Dengan kenyataan tersebut maka petahana akan dipaksa untuk mengkritisi perkembangan kinerja yang ada. Berbagai instruksi dan arahan terkait prokes corona selalu menghadapi resistensi baik di tingkat wacana maupun dalam pelaksanaan di lapangan.
Banyak contoh dapat diambil tetapi garis besarnya cuma dua.
Pertama, ketika kebijakan pelonggaran prokes diterapkan, pemerintah ditekan dengan isu mendewa-dewakan ekonomi dan mengabaikan nyawa. Kedua, saat prokes diperketat maka bentuk serangan berubah menjadi tekanan pada bidang ekonomi. Kesulitan rakyat untuk bekerja dan mencukupi kebutuhan akan diangkat.
Apakah petahana di ranah politik akan  meniru langkah seperti Singapura yang "berdamai" dengan pandemi?
Pilihan tersebut memang mungkin diambil. Tetapi yang juga harus dicermati adalah konsolidasi dan mekanisme komunikasi yang perlu dioptimalkan. Dari pucuk pimpinan antara Jokowi dengan kabinet, gubernur, dan pejabat setara harus jelas koordinasinya. Dengan rambu-rambu yang jelas maka eksekusi di lapangan dan sistem kontrolnya juga akan jadi mudah.
Soal komunikasi publik sempat disinggung Jokowi saat meminta para pembantunya peka terhadap situasi. Kemudian terkait dengan kebijakan, saat ini yang menjadi masalah penting yaitu rendahnya penyerapan APBD dan dana pandemi. Tersendatnya penyaluran dana akan memukul langsung langkah penanggulangan pandemi sekaligus menyulitkan pemulihan ekonomi.

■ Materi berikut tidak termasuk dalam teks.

/-! ## setChan -/

@[simp] theorem setChan_pending (c : Nat) (v : Chan) : (s.setChan c v).pending = s.pending := rfl
@[simp] theorem setChan_variant (c : Nat) (v : Chan) : (s.setChan c v).variant = s.variant := rfl
@[simp] theorem setChan_free (c : Nat) (v : Chan) : (s.setChan c v).free = s.free := rfl
@[simp] theorem setChan_ltc (c : Nat) (v : Chan) : (s.setChan c v).ltc = s.ltc := rfl
@[simp] theorem setChan_fresh (c : Nat) (v : Chan) : (s.setChan c v).fresh = s.fresh := rfl
@[simp] theorem setChan_beats (c : Nat) (v : Chan) : (s.setChan c v).beats = s.beats := rfl
@[simp] theorem setChan_ens (c : Nat) (v : Chan) : (s.setChan c v).ens = s.ens := rfl
@[simp] theorem setChan_banks (c : Nat) (v : Chan) : (s.setChan c v).banks = s.banks := rfl
@[simp] theorem setChan_lastBank (c : Nat) (v : Chan) : (s.setChan c v).lastBank = s.lastBank := rfl
@[simp] theorem setChan_tiles (c : Nat) (v : Chan) : (s.setChan c v).tiles = s.tiles := rfl
@[simp] theorem setChan_tstore (c : Nat) (v : Chan) : (s.setChan c v).tstore = s.tstore := rfl
@[simp] theorem setChan_tpoison (c : Nat) (v : Chan) : (s.setChan c v).tpoison = s.tpoison := rfl
@[simp] theorem setChan_tfixed (c : Nat) (v : Chan) : (s.setChan c v).tfixed = s.tfixed := rfl
@[simp] theorem setChan_tserv (c : Nat) (v : Chan) : (s.setChan c v).tserv = s.tserv := rfl
@[simp] theorem setChan_sserv (c : Nat) (v : Chan) : (s.setChan c v).sserv = s.sserv := rfl
@[simp] theorem setChan_tspares (c : Nat) (v : Chan) : (s.setChan c v).tspares = s.tspares := rfl
@[simp] theorem setChan_sspares (c : Nat) (v : Chan) : (s.setChan c v).sspares = s.sspares := rfl
@[simp] theorem setChan_ses (c : Nat) (v : Chan) : (s.setChan c v).ses = s.ses := rfl
@[simp] theorem setChan_sync (c : Nat) (v : Chan) : (s.setChan c v).sync = s.sync := rfl
@[simp] theorem setChan_remote (c : Nat) (v : Chan) : (s.setChan c v).remote = s.remote := rfl
@[simp] theorem setChan_mses (c : Nat) (v : Chan) : (s.setChan c v).mses = s.mses := rfl
@[simp] theorem setChan_clusters (c : Nat) (v : Chan) : (s.setChan c v).clusters = s.clusters := rfl
@[simp] theorem setChan_hbm (c : Nat) (v : Chan) : (s.setChan c v).hbm = s.hbm := rfl
@[simp] theorem setChan_hpoison (c : Nat) (v : Chan) : (s.setChan c v).hpoison = s.hpoison := rfl
@[simp] theorem setChan_hfixed (c : Nat) (v : Chan) : (s.setChan c v).hfixed = s.hfixed := rfl
@[simp] theorem setChan_herr (c : Nat) (v : Chan) : (s.setChan c v).herr = s.herr := rfl
@[simp] theorem setChan_terr (c : Nat) (v : Chan) : (s.setChan c v).terr = s.terr := rfl
@[simp] theorem setChan_pcs (c : Nat) (v : Chan) : (s.setChan c v).pcs = s.pcs := rfl
@[simp] theorem setChan_hstack (c : Nat) (v : Chan) : (s.setChan c v).hstack = s.hstack := rfl
@[simp] theorem setChan_tlbs (c : Nat) (v : Chan) : (s.setChan c v).tlbs = s.tlbs := rfl
@[simp] theorem setChan_walkers (c : Nat) (v : Chan) : (s.setChan c v).walkers = s.walkers := rfl
@[simp] theorem setChan_net (c : Nat) (v : Chan) : (s.setChan c v).net = s.net := rfl
@[simp] theorem setChan_era (c : Nat) (v : Chan) : (s.setChan c v).era = s.era := rfl
@[simp] theorem setChan_memRegion (c : Nat) (v : Chan) : (s.setChan c v).memRegion = s.memRegion := rfl
@[simp] theorem setChan_memRej (c : Nat) (v : Chan) : (s.setChan c v).memRej = s.memRej := rfl
@[simp] theorem setChan_astBase (c : Nat) (v : Chan) : (s.setChan c v).astBase = s.astBase := rfl
@[simp] theorem setChan_astRej (c : Nat) (v : Chan) : (s.setChan c v).astRej = s.astRej := rfl
@[simp] theorem setChan_sample (c : Nat) (v : Chan) : (s.setChan c v).sample = s.sample := rfl
@[simp] theorem setChan_windows (c : Nat) (v : Chan) : (s.setChan c v).windows = s.windows := rfl
@[simp] theorem setChan_counts (c : Nat) (v : Chan) : (s.setChan c v).counts = s.counts := rfl
@[simp] theorem setChan_snapshot (c : Nat) (v : Chan) : (s.setChan c v).snapshot = s.snapshot := rfl
@[simp] theorem setChan_snapWin (c : Nat) (v : Chan) : (s.setChan c v).snapWin = s.snapWin := rfl
@[simp] theorem setChan_waits (c : Nat) (v : Chan) : (s.setChan c v).waits = s.waits := rfl
@[simp] theorem setChan_slotWaits (c : Nat) (v : Chan) : (s.setChan c v).slotWaits = s.slotWaits := rfl
@[simp] theorem setChan_resends (c : Nat) (v : Chan) : (s.setChan c v).resends = s.resends := rfl
@[simp] theorem setChan_winResends (c : Nat) (v : Chan) : (s.setChan c v).winResends = s.winResends := rfl
@[simp] theorem setChan_gws (c : Nat) (v : Chan) : (s.setChan c v).gws = s.gws := rfl
@[simp] theorem setChan_dsps (c : Nat) (v : Chan) : (s.setChan c v).dsps = s.dsps := rfl
@[simp] theorem setChan_fclkRej (c : Nat) (v : Chan) : (s.setChan c v).fclkRej = s.fclkRej := rfl
@[simp] theorem setChan_regions (c : Nat) (v : Chan) : (s.setChan c v).regions = s.regions := rfl
@[simp] theorem setChan_bram (c : Nat) (v : Chan) : (s.setChan c v).bram = s.bram := rfl
@[simp] theorem setChan_flops (c : Nat) (v : Chan) : (s.setChan c v).flops = s.flops := rfl
@[simp] theorem setChan_logic (c : Nat) (v : Chan) : (s.setChan c v).logic = s.logic := rfl
@[simp] theorem setChan_loader (c : Nat) (v : Chan) : (s.setChan c v).loader = s.loader := rfl
@[simp] theorem setChan_health (c : Nat) (v : Chan) : (s.setChan c v).health = s.health := rfl
@[simp] theorem setChan_rst (c : Nat) (v : Chan) : (s.setChan c v).rst = s.rst := rfl
@[simp] theorem setChan_gov (c : Nat) (v : Chan) : (s.setChan c v).gov = s.gov := rfl
@[simp] theorem setChan_pins (c : Nat) (v : Chan) : (s.setChan c v).pins = s.pins := rfl
@[simp] theorem setChan_keeper (c : Nat) (v : Chan) : (s.setChan c v).keeper = s.keeper := rfl
@[simp] theorem setChan_sec (c : Nat) (v : Chan) : (s.setChan c v).sec = s.sec := rfl
@[simp] theorem setChan_dbg (c : Nat) (v : Chan) : (s.setChan c v).dbg = s.dbg := rfl
@[simp] theorem setChan_fns (c : Nat) (v : Chan) : (s.setChan c v).fns = s.fns := rfl
@[simp] theorem setChan_ports (c : Nat) (v : Chan) : (s.setChan c v).ports = s.ports := rfl
@[simp] theorem setChan_chans (c : Nat) (v : Chan) : (s.setChan c v).chans = s.chans.set {} c v := rfl
@[simp] theorem setChan_cacheLru (c : Nat) (v : Chan) : (s.setChan c v).cacheLru = s.cacheLru := rfl
@[simp] theorem setChan_mapWaits (c : Nat) (v : Chan) : (s.setChan c v).mapWaits = s.mapWaits := rfl
@[simp] theorem setChan_hostMem (c : Nat) (v : Chan) : (s.setChan c v).hostMem = s.hostMem := rfl
@[simp] theorem setChan_hostLost (c : Nat) (v : Chan) : (s.setChan c v).hostLost = s.hostLost := rfl
@[simp] theorem setChan_msix (c : Nat) (v : Chan) : (s.setChan c v).msix = s.msix := rfl
@[simp] theorem setChan_devId (c : Nat) (v : Chan) : (s.setChan c v).devId = s.devId := rfl
@[simp] theorem setChan_zegus (c : Nat) (v : Chan) : (s.setChan c v).zegus = s.zegus := rfl
@[simp] theorem setChan_partner (c : Nat) (v : Chan) : (s.setChan c v).partner = s.partner := rfl

/-! ## setLink -/

@[simp] theorem setLink_pending (l : Nat) (v : Link) : (s.setLink l v).pending = s.pending := rfl
@[simp] theorem setLink_variant (l : Nat) (v : Link) : (s.setLink l v).variant = s.variant := rfl
@[simp] theorem setLink_free (l : Nat) (v : Link) : (s.setLink l v).free = s.free := rfl
@[simp] theorem setLink_ltc (l : Nat) (v : Link) : (s.setLink l v).ltc = s.ltc := rfl
@[simp] theorem setLink_fresh (l : Nat) (v : Link) : (s.setLink l v).fresh = s.fresh := rfl
@[simp] theorem setLink_beats (l : Nat) (v : Link) : (s.setLink l v).beats = s.beats := rfl
@[simp] theorem setLink_ens (l : Nat) (v : Link) : (s.setLink l v).ens = s.ens := rfl
@[simp] theorem setLink_banks (l : Nat) (v : Link) : (s.setLink l v).banks = s.banks := rfl
@[simp] theorem setLink_lastBank (l : Nat) (v : Link) : (s.setLink l v).lastBank = s.lastBank := rfl
@[simp] theorem setLink_tiles (l : Nat) (v : Link) : (s.setLink l v).tiles = s.tiles := rfl
@[simp] theorem setLink_tstore (l : Nat) (v : Link) : (s.setLink l v).tstore = s.tstore := rfl
@[simp] theorem setLink_tpoison (l : Nat) (v : Link) : (s.setLink l v).tpoison = s.tpoison := rfl
@[simp] theorem setLink_tfixed (l : Nat) (v : Link) : (s.setLink l v).tfixed = s.tfixed := rfl
@[simp] theorem setLink_tserv (l : Nat) (v : Link) : (s.setLink l v).tserv = s.tserv := rfl
@[simp] theorem setLink_sserv (l : Nat) (v : Link) : (s.setLink l v).sserv = s.sserv := rfl
@[simp] theorem setLink_tspares (l : Nat) (v : Link) : (s.setLink l v).tspares = s.tspares := rfl
@[simp] theorem setLink_sspares (l : Nat) (v : Link) : (s.setLink l v).sspares = s.sspares := rfl
@[simp] theorem setLink_ses (l : Nat) (v : Link) : (s.setLink l v).ses = s.ses := rfl
@[simp] theorem setLink_sync (l : Nat) (v : Link) : (s.setLink l v).sync = s.sync := rfl
@[simp] theorem setLink_remote (l : Nat) (v : Link) : (s.setLink l v).remote = s.remote := rfl
@[simp] theorem setLink_mses (l : Nat) (v : Link) : (s.setLink l v).mses = s.mses := rfl
@[simp] theorem setLink_clusters (l : Nat) (v : Link) : (s.setLink l v).clusters = s.clusters := rfl
@[simp] theorem setLink_hbm (l : Nat) (v : Link) : (s.setLink l v).hbm = s.hbm := rfl
@[simp] theorem setLink_hpoison (l : Nat) (v : Link) : (s.setLink l v).hpoison = s.hpoison := rfl
@[simp] theorem setLink_hfixed (l : Nat) (v : Link) : (s.setLink l v).hfixed = s.hfixed := rfl
@[simp] theorem setLink_herr (l : Nat) (v : Link) : (s.setLink l v).herr = s.herr := rfl
@[simp] theorem setLink_terr (l : Nat) (v : Link) : (s.setLink l v).terr = s.terr := rfl
@[simp] theorem setLink_pcs (l : Nat) (v : Link) : (s.setLink l v).pcs = s.pcs := rfl
@[simp] theorem setLink_hstack (l : Nat) (v : Link) : (s.setLink l v).hstack = s.hstack := rfl
@[simp] theorem setLink_tlbs (l : Nat) (v : Link) : (s.setLink l v).tlbs = s.tlbs := rfl
@[simp] theorem setLink_walkers (l : Nat) (v : Link) : (s.setLink l v).walkers = s.walkers := rfl
@[simp] theorem setLink_net (l : Nat) (v : Link) : (s.setLink l v).net = s.net := rfl
@[simp] theorem setLink_era (l : Nat) (v : Link) : (s.setLink l v).era = s.era := rfl
@[simp] theorem setLink_memRegion (l : Nat) (v : Link) : (s.setLink l v).memRegion = s.memRegion := rfl
@[simp] theorem setLink_memRej (l : Nat) (v : Link) : (s.setLink l v).memRej = s.memRej := rfl
@[simp] theorem setLink_astBase (l : Nat) (v : Link) : (s.setLink l v).astBase = s.astBase := rfl
@[simp] theorem setLink_astRej (l : Nat) (v : Link) : (s.setLink l v).astRej = s.astRej := rfl
@[simp] theorem setLink_sample (l : Nat) (v : Link) : (s.setLink l v).sample = s.sample := rfl
@[simp] theorem setLink_windows (l : Nat) (v : Link) : (s.setLink l v).windows = s.windows := rfl
@[simp] theorem setLink_counts (l : Nat) (v : Link) : (s.setLink l v).counts = s.counts := rfl
@[simp] theorem setLink_snapshot (l : Nat) (v : Link) : (s.setLink l v).snapshot = s.snapshot := rfl
@[simp] theorem setLink_snapWin (l : Nat) (v : Link) : (s.setLink l v).snapWin = s.snapWin := rfl
@[simp] theorem setLink_waits (l : Nat) (v : Link) : (s.setLink l v).waits = s.waits := rfl
@[simp] theorem setLink_slotWaits (l : Nat) (v : Link) : (s.setLink l v).slotWaits = s.slotWaits := rfl
@[simp] theorem setLink_resends (l : Nat) (v : Link) : (s.setLink l v).resends = s.resends := rfl
@[simp] theorem setLink_winResends (l : Nat) (v : Link) : (s.setLink l v).winResends = s.winResends := rfl
@[simp] theorem setLink_gws (l : Nat) (v : Link) : (s.setLink l v).gws = s.gws := rfl
@[simp] theorem setLink_dsps (l : Nat) (v : Link) : (s.setLink l v).dsps = s.dsps := rfl
@[simp] theorem setLink_fclkRej (l : Nat) (v : Link) : (s.setLink l v).fclkRej = s.fclkRej := rfl
@[simp] theorem setLink_regions (l : Nat) (v : Link) : (s.setLink l v).regions = s.regions := rfl
@[simp] theorem setLink_bram (l : Nat) (v : Link) : (s.setLink l v).bram = s.bram := rfl
@[simp] theorem setLink_flops (l : Nat) (v : Link) : (s.setLink l v).flops = s.flops := rfl
@[simp] theorem setLink_logic (l : Nat) (v : Link) : (s.setLink l v).logic = s.logic := rfl
@[simp] theorem setLink_loader (l : Nat) (v : Link) : (s.setLink l v).loader = s.loader := rfl
@[simp] theorem setLink_health (l : Nat) (v : Link) : (s.setLink l v).health = s.health := rfl
@[simp] theorem setLink_rst (l : Nat) (v : Link) : (s.setLink l v).rst = s.rst := rfl
@[simp] theorem setLink_gov (l : Nat) (v : Link) : (s.setLink l v).gov = s.gov := rfl
@[simp] theorem setLink_pins (l : Nat) (v : Link) : (s.setLink l v).pins = s.pins := rfl
@[simp] theorem setLink_keeper (l : Nat) (v : Link) : (s.setLink l v).keeper = s.keeper := rfl
@[simp] theorem setLink_sec (l : Nat) (v : Link) : (s.setLink l v).sec = s.sec := rfl
@[simp] theorem setLink_dbg (l : Nat) (v : Link) : (s.setLink l v).dbg = s.dbg := rfl
@[simp] theorem setLink_fns (l : Nat) (v : Link) : (s.setLink l v).fns = s.fns := rfl
@[simp] theorem setLink_ports (l : Nat) (v : Link) : (s.setLink l v).ports = s.ports := rfl
@[simp] theorem setLink_chans (l : Nat) (v : Link) : (s.setLink l v).chans = s.chans := rfl
@[simp] theorem setLink_cacheLru (l : Nat) (v : Link) : (s.setLink l v).cacheLru = s.cacheLru := rfl
@[simp] theorem setLink_mapWaits (l : Nat) (v : Link) : (s.setLink l v).mapWaits = s.mapWaits := rfl
@[simp] theorem setLink_hostMem (l : Nat) (v : Link) : (s.setLink l v).hostMem = s.hostMem := rfl
@[simp] theorem setLink_hostLost (l : Nat) (v : Link) : (s.setLink l v).hostLost = s.hostLost := rfl
@[simp] theorem setLink_msix (l : Nat) (v : Link) : (s.setLink l v).msix = s.msix := rfl
@[simp] theorem setLink_devId (l : Nat) (v : Link) : (s.setLink l v).devId = s.devId := rfl
@[simp] theorem setLink_zegus (l : Nat) (v : Link) : (s.setLink l v).zegus = { s.zegus with links := s.zegus.links.set {} l v } := rfl
@[simp] theorem setLink_partner (l : Nat) (v : Link) : (s.setLink l v).partner = s.partner := rfl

Perlu ijtihad birokrasi untuk memutus lingkaran setan prosedur yang mengunci aliran kelancaran anggaran. Memang berat, karena jangankan untuk hal yang kompleks begitu; untuk menyelesaikan prosedur vaksinasi saja ribetnya bukan main.
Kelancaran program vaksinasi terjebak prosedur mekanisme fotokopi KTP atau cetak formulir. Di media sempat tersiar kabar ada peserta gagal divaksin karena persoalan fotokopi KTP. Sebelumnya ada pula berita peminat vaksinasi membludak melebihi kapasitas. Hal itu menunjukkan adanya masalah dalam pelaksanaan kerja pemerintah di tingkat lapangan.